Currencies are backed to ensure that they maintain value. Currency is a necessary tool for governing, but many countries have issued unstable currencies. This makes it difficult for citizens to use the currency effectively and hurts economic growth. A government can print its currency indefinitely, but the more it prints, the less scarce the currency becomes. A government can protect its currency from inflation by acquiring more of the backed asset in order to maintain a credible exchange rate.

A government can back their currency with another asset to reassure citizens that it will retain its value. However, this method will only succeed if citizens trust the promise of the backing. If holders of the currency begin to doubt that the government has enough of the corresponding asset to ensure the promised exchange rate, then the currency may deteriorate rapidly as individuals attempt to exchange their currency for the scarce underlying asset.

What is backing Bitcoin?

Bitcoin is not backed by any asset, or controlled by any person or organization. Therefore, nobody is in a position to make this promise, and they would not gain anything by assuming the liability associated with ensuring the backing. The lack of backing does not mean Bitcoin does not have value. The majority of currencies do not have any backing. By definition, a fiat currency is not backed, and is what every major economy uses to transact.

However, a government-issued currency usually derives its stability from the central bank’s control of the quantity of money issued, and the faith its citizens and other nations place in the government’s stability. When this faith is eroded, a fiat currency can depreciate rapidly as citizens and foreign nations try to trade their currency for more stable assets.

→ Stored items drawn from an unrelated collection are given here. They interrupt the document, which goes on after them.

-- ==== Sys2Proof/Tests/Slice0.lean ====
section
/-! SUPPORT. Tests: expected results are the vectors V<n> and examples E<n>, P<n> of 95_test_vectors.md; and for
each statement with hypotheses a witness that meets them, clause by clause at the ends of the ranges. -/

namespace Sys2Proof.Tests

open Sys2Proof Sys2Proof.Machine

/-- A RUNNING machine with the given pc, SP and bytes from the pc upward. -/
def at_ (pc sp : Byte) (bytes : List Byte) : State :=
  { State.create sp with pc := pc, mem := Memory.writeBytes [] pc.toNat bytes }

/-- One field of the next state. -/
def got {α : Type} (o : Host.Outcome State Fault Refusal) (f : State → α) : Option α :=
  match o with
  | .next t => some (f t)
  | .fault _ => none
  | .refused _ => none

/-- The cause, pc, opcode and value of a fault taken. -/
def record (s : State) : Option (Cause × Byte × Byte × Int) := s.fault.map fun r => (r.cause, r.pc, r.opcode, r.value)

/-! ### Well-formedness: an ill-formed term for the check, which the check refuses -/

theorem test_wellFormed_accepts_r7 : (Instr.add 7#8 0#8).wellFormed = true := by decide
theorem test_wellFormed_refuses_operand_a : (Instr.ldi 8#8 1#8).wellFormed = false := by decide
theorem test_wellFormed_refuses_operand_b : (Instr.mul 0#8 8#8).wellFormed = false := by decide
theorem test_wellFormed_ignores_immediate : (Instr.ldi 0#8 255#8).wellFormed = true := by decide

/-! ### Decoding: words written out from R53 and E8 -/

theorem test_decode_ldi : decode 0b10000010 3 255 = .ok (.ldi 3 255) := rfl
theorem test_decode_prn : decode 0b01000111 2 9 = .ok (.prn 2) := rfl
theorem test_decode_hlt : decode 0b00000001 7 9 = .ok .hlt := rfl
theorem test_decode_mul : decode 0b10100010 1 0 = .ok (.mul 1 0) := rfl
theorem test_decode_add : decode 0b10100000 9 8 = .ok (.add 9 8) := rfl
theorem test_decode_push : decode 0b01000101 7 0 = .ok (.push 7) := rfl
theorem test_decode_pop : decode 0b01000110 1 0 = .ok (.pop 1) := rfl
theorem test_decode_call : decode 0b01010000 1 0 = .ok (.call 1) := rfl
theorem test_decode_ret : decode 0b00010001 0 0 = .ok .ret := rfl
theorem test_decode_refuses_zero : decode 0 0 0 = .error (.unknownOpcode 0) := rfl
/-- V3: the length bits of 0x02 are those of HLT. -/
theorem test_decode_refuses_02 : decode 0x02 0 0 = .error (.unknownOpcode 2) := rfl
theorem test_tableWord_ldi : decodeTableWord 24 0x080082 = some (.ldi 0 8) := rfl
theorem test_tableWord_opcode_only : decodeTableWord 8 0xA0 = some (.add 0 0) := rfl
theorem test_fetchWord_runs : got (step (State.reset.withFetchWord 24 0xFF0382)) (·.reg 3) = some 255#8 := by decide

/-! ### One step each -/

/-- V14: SP is set, with no SP check. -/
theorem test_ldi_sets_sp : got (step (at_ 0 0xF4 [0x82, 0x07, 0x10])) (fun t => (t.sp, t.pc)) = some (0x10#8, 3#8) := by
  decide
/-- V8: the advance to 256 faults and x[0] stays 0. -/
theorem test_ldi_at_253 : got (step (at_ 253 0xF4 [0x82, 0x00, 0x05])) (fun t => (record t, t.reg 0)) =
    some (some (.addressOutOfRange, 253#8, 0x82#8, 256), 0#8) := by decide
/-- V18. -/
theorem test_prn_sp : got (step (at_ 0 0xF4 [0x47, 0x07])) (fun t => (t.out, t.pc)) = some ([244#8], 2#8) := by decide
/-- V19: nothing is emitted. -/
theorem test_prn_bad_index : got (step (at_ 0 0xF4 [0x47, 0x08])) (fun t => (record t, t.out)) =
    some (some (.addressOutOfRange, 0#8, 0x47#8, 8), []) := by decide
/-- V7. -/
theorem test_hlt_at_253 : got (step (at_ 253 0xF4 [0x01])) (fun t => (t.status, t.pc)) = some (.halted, 254#8) := by
  decide
/-- V5: HLT at 254 does not execute. -/
theorem test_hlt_at_254 : got (step (at_ 254 0xF4 [0x01])) (fun t => (t.status, record t)) =
    some (.faulted, some (.addressOutOfRange, 254#8, 0x01#8, 256)) := by decide
/-- V30: 260 mod 256. -/
theorem test_mul_wraps : got (step (((at_ 0 0xF4 [0xA2, 0x00, 0x01]).setReg 0 20).setReg 1 13))
    (fun t => (t.reg 0, t.reg 1, t.pc)) = some (4#8, 13#8, 3#8) := by decide
/-- V37: the same register twice. -/
theorem test_mul_squares : got (step ((at_ 0 0xF4 [0xA2, 0x03, 0x03]).setReg 3 12)) (·.reg 3) = some 144#8 := by decide
/-- V29: 0xF4 + 0x10 wraps, with no SP check. -/
theorem test_add_sp_wraps : got (step ((at_ 0 0xF4 [0xA0, 0x07, 0x00]).setReg 0 0x10)) (·.sp) = some 4#8 := by decide
/-- V28: operand A is checked before operand B. -/
theorem test_add_checks_a_first : got (step (at_ 0 0xF4 [0xA0, 0x09, 0x08])) record =
    some (some (.addressOutOfRange, 0#8, 0xA0#8, 9)) := by decide
/-- V42: the decremented SP is stored. -/
theorem test_push_sp : got (step (at_ 0 0xF4 [0x45, 0x07])) (fun t => (t.sp, t.mem.read 0xF3)) =
    some (0xF3#8, 0xF3#8) := by decide
/-- V44: its own operand byte is already latched. -/
theorem test_push_over_itself : got (step ((at_ 10 12 [0x45, 0x00]).setReg 0 0x33))
    (fun t => (t.sp, t.mem.read 11, t.pc)) = some (11#8, 0x33#8, 12#8) := by decide
/-- V48: loaded 0x80, then incremented. -/
theorem test_pop_sp : got (step ((at_ 0 0xF3 [0x46, 0x07]).setMem (((at_ 0 0xF3 [0x46, 0x07]).mem).write 0xF3 0x80)))
    (·.sp) = some 0x81#8 := by decide
/-- V47: x[1] stays 0. -/
theorem test_pop_past_255 : got (step ((at_ 0 255 [0x46, 0x01]).setMem (((at_ 0 255 [0x46, 0x01]).mem).write 255 7)))
    (fun t => (record t, t.reg 1)) = some (some (.addressOutOfRange, 0#8, 0x46#8, 256), 0#8) := by decide
/-- V55: the return address 255 fits. -/
theorem test_call_at_253 : got (step (at_ 253 0xF4 [0x50, 0x00])) (fun t => (t.sp, t.mem.read 0xF3, t.pc)) =
    some (0xF3#8, 255#8, 0#8) := by decide
/-- V53: jumps to the new SP. -/
theorem test_call_sp : got (step (at_ 20 0x80 [0x50, 0x07])) (fun t => (t.sp, t.mem.read 0x7F, t.pc)) =
    some (0x7F#8, 22#8, 0x7F#8) := by decide
/-- V57. -/
theorem test_ret : got (step ((at_ 0 0xF3 [0x11]).setMem (((at_ 0 0xF3 [0x11]).mem).write 0xF3 8)))
    (fun t => (t.pc, t.sp)) = some (8#8, 0xF4#8) := by decide
/-- V58. -/
theorem test_ret_past_255 : got (step (at_ 0 255 [0x11])) (fun t => (record t, t.sp)) =
    some (some (.addressOutOfRange, 0#8, 0x11#8, 256), 255#8) := by decide
/-- V1. -/
theorem test_unknown_opcode : got (step (at_ 0 0xF4 [])) record = some (some (.unknownOpcode, 0#8, 0#8, 0)) := by decide
/-- V4: the operand fetch comes before the decode. -/
theorem test_fetch_before_decode : got (step (at_ 254 0xF4 [0xFF])) record =
    some (some (.addressOutOfRange, 254#8, 0xFF#8, 256)) := by decide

For a better comparison to Bitcoin, consider assets that are not issued by a central authority. Precious metals that derive their value from scarcity are similar to Bitcoin in this sense.

Owners of gold are not entitled to exchange it for another valuable asset. Gold is valuable itself. Individuals are generally not worried about gold depreciating because the market has valued gold for millenia. Similarly, Bitcoin’s value comes from the demand for Bitcoin and does not require any backing to maintain this value. It is the first asset in history engineered to be scarce with a fixed supply cap.